▶ [Problem statement]
Repeat the lines below exactly as written, please, from the line with "(exec .ret s" to the line with "(exec .rti s", both lines included, and no others.

▶ [Data extracts]

BEGIN

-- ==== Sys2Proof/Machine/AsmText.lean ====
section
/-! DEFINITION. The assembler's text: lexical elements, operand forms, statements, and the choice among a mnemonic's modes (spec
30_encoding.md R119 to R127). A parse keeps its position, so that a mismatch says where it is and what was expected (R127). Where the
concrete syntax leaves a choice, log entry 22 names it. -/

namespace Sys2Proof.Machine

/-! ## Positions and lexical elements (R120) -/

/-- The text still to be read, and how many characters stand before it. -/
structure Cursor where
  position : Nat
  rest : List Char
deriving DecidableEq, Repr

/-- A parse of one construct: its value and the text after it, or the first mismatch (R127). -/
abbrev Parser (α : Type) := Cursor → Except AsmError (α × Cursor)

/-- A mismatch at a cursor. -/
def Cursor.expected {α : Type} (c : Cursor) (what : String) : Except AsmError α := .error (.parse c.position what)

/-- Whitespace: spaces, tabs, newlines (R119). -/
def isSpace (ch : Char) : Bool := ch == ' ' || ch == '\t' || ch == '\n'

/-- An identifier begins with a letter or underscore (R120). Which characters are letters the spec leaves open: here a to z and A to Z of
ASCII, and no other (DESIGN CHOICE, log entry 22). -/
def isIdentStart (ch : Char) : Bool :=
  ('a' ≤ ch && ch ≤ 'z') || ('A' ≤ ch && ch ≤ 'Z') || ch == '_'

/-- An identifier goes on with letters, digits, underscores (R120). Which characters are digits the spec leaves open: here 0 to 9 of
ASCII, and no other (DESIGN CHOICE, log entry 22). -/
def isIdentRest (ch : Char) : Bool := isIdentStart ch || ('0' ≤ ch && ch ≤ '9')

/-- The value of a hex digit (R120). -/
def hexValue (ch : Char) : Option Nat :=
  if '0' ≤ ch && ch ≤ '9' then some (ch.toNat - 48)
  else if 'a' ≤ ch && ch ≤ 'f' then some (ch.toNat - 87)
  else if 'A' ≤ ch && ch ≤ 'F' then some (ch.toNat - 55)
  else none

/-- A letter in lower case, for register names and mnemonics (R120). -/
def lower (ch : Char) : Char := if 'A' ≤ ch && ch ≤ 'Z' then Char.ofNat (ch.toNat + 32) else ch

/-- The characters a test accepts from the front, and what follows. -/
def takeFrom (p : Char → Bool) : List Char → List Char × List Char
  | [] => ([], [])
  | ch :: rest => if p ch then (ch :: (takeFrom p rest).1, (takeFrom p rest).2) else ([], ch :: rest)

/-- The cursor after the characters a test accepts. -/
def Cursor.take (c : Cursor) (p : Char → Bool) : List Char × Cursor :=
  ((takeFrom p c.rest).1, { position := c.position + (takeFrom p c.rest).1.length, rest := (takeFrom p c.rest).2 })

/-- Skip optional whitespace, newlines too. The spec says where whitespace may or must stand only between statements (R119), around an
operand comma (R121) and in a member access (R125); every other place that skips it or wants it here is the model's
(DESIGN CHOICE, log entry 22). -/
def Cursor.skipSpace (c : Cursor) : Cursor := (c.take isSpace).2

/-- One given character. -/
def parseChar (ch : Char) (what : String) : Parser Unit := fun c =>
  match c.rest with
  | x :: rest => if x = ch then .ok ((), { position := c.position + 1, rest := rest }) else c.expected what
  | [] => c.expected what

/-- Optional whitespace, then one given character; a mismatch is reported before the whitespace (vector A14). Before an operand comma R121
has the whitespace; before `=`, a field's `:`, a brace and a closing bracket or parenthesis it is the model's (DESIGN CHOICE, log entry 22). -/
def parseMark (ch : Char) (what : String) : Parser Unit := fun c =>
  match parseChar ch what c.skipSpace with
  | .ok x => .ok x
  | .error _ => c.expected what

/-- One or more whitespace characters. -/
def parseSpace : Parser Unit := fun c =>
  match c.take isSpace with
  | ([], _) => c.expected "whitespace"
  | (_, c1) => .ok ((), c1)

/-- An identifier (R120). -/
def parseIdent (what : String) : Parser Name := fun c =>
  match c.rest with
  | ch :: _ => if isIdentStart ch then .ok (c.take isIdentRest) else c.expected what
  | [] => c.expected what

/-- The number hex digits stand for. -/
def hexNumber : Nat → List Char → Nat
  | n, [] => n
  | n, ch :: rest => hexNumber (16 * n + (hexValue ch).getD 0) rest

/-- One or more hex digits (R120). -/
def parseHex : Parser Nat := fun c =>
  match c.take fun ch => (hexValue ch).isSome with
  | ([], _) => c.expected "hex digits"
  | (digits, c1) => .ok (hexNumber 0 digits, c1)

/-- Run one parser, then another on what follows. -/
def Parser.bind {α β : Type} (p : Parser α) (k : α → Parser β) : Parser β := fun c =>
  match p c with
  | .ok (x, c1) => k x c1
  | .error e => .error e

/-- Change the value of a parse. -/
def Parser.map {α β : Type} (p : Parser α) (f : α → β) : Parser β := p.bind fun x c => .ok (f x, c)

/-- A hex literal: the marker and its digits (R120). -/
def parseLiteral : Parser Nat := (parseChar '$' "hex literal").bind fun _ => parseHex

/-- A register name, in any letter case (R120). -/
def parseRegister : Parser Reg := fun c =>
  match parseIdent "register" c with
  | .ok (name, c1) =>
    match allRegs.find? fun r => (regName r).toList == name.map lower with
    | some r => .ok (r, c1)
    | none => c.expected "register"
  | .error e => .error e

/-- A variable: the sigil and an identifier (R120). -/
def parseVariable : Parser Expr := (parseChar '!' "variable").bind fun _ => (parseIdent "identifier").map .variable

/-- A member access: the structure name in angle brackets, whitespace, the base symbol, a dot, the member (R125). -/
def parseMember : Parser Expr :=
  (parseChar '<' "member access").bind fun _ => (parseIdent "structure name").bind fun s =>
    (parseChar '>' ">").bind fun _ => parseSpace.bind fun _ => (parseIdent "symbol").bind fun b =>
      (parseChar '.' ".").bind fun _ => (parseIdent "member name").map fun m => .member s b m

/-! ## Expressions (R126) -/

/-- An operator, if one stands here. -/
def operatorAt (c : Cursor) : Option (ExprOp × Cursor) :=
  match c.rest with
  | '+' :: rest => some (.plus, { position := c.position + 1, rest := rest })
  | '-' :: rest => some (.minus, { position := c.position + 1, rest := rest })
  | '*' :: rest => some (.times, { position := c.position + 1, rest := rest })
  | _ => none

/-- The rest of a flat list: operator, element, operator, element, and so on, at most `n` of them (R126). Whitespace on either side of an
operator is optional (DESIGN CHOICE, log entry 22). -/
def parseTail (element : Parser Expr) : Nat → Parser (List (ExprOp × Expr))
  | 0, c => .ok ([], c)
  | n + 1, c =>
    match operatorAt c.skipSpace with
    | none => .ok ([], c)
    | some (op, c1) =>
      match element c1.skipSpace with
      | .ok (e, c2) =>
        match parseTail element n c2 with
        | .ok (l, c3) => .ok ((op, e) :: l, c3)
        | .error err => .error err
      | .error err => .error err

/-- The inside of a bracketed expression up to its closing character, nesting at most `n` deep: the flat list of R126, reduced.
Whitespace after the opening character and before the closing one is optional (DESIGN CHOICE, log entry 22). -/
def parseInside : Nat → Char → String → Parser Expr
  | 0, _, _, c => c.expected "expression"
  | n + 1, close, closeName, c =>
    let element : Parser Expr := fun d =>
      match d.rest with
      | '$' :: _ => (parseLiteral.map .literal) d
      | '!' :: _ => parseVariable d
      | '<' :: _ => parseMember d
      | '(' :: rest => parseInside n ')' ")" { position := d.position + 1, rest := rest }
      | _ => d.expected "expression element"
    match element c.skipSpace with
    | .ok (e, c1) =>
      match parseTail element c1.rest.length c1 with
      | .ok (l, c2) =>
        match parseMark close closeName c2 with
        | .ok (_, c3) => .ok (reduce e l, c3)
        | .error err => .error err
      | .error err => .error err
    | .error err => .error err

END
BEGIN

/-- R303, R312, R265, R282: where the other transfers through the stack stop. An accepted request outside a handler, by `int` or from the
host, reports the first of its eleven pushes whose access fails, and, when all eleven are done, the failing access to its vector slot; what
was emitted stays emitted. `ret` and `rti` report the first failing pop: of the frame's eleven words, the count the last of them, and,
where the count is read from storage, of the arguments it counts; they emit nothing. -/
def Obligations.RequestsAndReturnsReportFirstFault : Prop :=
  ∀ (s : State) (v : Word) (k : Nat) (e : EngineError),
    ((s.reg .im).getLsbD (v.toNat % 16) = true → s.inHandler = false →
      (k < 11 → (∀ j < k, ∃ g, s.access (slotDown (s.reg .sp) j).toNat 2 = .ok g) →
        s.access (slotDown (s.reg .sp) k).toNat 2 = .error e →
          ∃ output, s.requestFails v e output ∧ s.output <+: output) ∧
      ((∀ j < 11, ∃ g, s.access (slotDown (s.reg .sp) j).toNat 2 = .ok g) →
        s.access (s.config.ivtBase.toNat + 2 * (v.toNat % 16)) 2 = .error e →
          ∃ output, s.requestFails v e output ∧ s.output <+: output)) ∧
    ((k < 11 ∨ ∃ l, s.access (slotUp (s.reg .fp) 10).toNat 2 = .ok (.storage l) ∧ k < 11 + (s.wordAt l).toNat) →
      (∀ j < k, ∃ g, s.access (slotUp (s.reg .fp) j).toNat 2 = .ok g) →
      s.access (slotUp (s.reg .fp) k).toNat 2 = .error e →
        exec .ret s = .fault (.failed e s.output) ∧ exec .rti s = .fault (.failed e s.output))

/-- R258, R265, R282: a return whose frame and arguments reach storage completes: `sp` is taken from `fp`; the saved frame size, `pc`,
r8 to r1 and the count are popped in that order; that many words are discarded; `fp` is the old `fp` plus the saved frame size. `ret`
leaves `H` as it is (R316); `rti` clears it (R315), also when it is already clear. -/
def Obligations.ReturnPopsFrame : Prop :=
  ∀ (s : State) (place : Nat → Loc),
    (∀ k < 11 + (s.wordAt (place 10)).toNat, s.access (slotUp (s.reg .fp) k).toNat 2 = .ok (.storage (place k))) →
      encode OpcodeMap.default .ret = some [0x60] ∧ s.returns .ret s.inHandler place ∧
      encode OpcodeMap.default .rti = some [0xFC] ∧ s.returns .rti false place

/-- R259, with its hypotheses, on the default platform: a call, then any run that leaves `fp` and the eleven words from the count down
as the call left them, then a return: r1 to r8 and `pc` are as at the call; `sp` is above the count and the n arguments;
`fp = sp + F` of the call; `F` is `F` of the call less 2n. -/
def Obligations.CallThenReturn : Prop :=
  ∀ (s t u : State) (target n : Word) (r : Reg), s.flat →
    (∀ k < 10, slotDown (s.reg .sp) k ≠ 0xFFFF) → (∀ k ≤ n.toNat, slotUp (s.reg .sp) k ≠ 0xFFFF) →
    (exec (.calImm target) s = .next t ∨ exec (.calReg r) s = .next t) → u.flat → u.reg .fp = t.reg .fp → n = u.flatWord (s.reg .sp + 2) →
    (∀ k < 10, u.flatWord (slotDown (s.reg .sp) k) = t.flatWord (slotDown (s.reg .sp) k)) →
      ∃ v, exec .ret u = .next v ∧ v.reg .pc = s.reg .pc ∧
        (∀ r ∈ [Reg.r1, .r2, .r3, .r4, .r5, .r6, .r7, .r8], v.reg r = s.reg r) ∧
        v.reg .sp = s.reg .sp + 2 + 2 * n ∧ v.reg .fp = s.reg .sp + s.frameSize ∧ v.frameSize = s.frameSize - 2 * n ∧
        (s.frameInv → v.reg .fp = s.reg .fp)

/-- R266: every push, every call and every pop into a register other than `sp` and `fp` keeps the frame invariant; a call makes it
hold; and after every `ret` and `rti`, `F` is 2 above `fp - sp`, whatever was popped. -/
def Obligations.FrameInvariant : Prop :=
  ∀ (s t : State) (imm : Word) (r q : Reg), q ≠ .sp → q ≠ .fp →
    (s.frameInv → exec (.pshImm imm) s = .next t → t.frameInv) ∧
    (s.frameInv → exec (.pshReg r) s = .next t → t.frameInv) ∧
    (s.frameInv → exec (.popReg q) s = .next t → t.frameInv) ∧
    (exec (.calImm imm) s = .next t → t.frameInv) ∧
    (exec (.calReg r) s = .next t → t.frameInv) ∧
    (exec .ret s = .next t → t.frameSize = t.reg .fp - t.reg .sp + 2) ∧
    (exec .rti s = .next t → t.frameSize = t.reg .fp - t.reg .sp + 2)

END
BEGIN

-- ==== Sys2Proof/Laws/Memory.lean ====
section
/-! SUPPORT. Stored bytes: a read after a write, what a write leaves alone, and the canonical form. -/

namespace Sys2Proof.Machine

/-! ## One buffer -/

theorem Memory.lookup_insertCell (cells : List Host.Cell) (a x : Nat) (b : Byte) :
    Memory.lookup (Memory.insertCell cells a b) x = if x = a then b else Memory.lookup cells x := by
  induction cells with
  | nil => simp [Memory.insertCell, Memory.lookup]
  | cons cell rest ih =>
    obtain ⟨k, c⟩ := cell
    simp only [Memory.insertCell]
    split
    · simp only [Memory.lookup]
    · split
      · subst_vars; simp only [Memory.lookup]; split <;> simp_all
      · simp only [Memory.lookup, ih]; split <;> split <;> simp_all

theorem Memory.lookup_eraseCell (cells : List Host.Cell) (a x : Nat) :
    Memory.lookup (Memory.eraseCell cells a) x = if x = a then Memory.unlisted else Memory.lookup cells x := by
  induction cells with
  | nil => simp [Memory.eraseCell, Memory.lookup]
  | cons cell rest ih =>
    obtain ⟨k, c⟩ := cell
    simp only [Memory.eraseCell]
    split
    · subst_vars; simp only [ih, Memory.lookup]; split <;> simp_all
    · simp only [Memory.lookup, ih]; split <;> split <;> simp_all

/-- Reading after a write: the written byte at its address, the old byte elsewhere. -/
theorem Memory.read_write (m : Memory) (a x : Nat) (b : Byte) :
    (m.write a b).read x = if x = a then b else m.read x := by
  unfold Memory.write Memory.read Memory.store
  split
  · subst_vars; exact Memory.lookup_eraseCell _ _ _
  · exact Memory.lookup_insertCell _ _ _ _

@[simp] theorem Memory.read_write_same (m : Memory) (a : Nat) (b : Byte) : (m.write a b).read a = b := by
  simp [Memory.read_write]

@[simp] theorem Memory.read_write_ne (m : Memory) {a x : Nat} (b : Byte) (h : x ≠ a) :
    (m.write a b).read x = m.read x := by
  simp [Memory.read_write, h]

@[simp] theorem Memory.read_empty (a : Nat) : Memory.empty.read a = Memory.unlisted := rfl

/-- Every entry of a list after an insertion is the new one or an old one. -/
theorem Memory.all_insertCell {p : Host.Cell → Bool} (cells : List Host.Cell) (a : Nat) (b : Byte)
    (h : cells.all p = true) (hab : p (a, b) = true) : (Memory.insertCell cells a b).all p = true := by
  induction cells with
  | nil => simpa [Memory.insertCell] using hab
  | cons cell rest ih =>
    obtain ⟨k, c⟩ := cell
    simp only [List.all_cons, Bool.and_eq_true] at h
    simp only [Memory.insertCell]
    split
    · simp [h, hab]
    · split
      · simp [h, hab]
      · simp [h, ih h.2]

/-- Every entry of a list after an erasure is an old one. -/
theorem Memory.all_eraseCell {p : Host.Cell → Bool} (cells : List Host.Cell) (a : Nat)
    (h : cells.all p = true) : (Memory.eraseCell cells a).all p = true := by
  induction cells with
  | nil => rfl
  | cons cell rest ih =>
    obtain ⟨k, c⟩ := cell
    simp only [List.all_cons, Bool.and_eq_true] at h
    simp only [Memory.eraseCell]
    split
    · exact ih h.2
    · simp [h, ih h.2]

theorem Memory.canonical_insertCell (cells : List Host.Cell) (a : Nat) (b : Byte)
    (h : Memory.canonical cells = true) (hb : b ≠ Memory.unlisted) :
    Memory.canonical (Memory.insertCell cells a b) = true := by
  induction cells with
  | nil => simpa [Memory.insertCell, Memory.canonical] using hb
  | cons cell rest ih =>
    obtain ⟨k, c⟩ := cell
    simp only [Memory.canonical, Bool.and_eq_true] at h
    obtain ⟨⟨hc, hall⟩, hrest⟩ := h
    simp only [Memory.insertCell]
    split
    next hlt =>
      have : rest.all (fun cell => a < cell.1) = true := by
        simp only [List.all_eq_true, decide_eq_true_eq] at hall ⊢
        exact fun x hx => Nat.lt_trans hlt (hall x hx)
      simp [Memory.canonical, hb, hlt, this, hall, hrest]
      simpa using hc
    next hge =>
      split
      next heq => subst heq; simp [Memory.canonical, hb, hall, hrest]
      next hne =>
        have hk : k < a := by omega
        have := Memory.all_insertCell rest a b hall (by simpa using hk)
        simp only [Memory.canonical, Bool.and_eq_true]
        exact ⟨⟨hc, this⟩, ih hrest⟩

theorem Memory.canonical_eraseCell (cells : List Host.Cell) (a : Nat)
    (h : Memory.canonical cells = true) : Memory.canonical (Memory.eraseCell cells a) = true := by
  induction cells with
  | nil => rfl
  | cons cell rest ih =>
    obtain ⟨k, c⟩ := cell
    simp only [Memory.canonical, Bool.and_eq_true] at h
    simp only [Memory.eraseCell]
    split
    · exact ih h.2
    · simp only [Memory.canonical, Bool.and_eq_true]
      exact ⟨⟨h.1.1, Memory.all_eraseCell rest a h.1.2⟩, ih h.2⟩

END

▶ [Task output]
    (exec .ret s = .next t → t.frameSize = t.reg .fp - t.reg .sp + 2) ∧
    (exec .rti s = .next t → t.frameSize = t.reg .fp - t.reg .sp + 2)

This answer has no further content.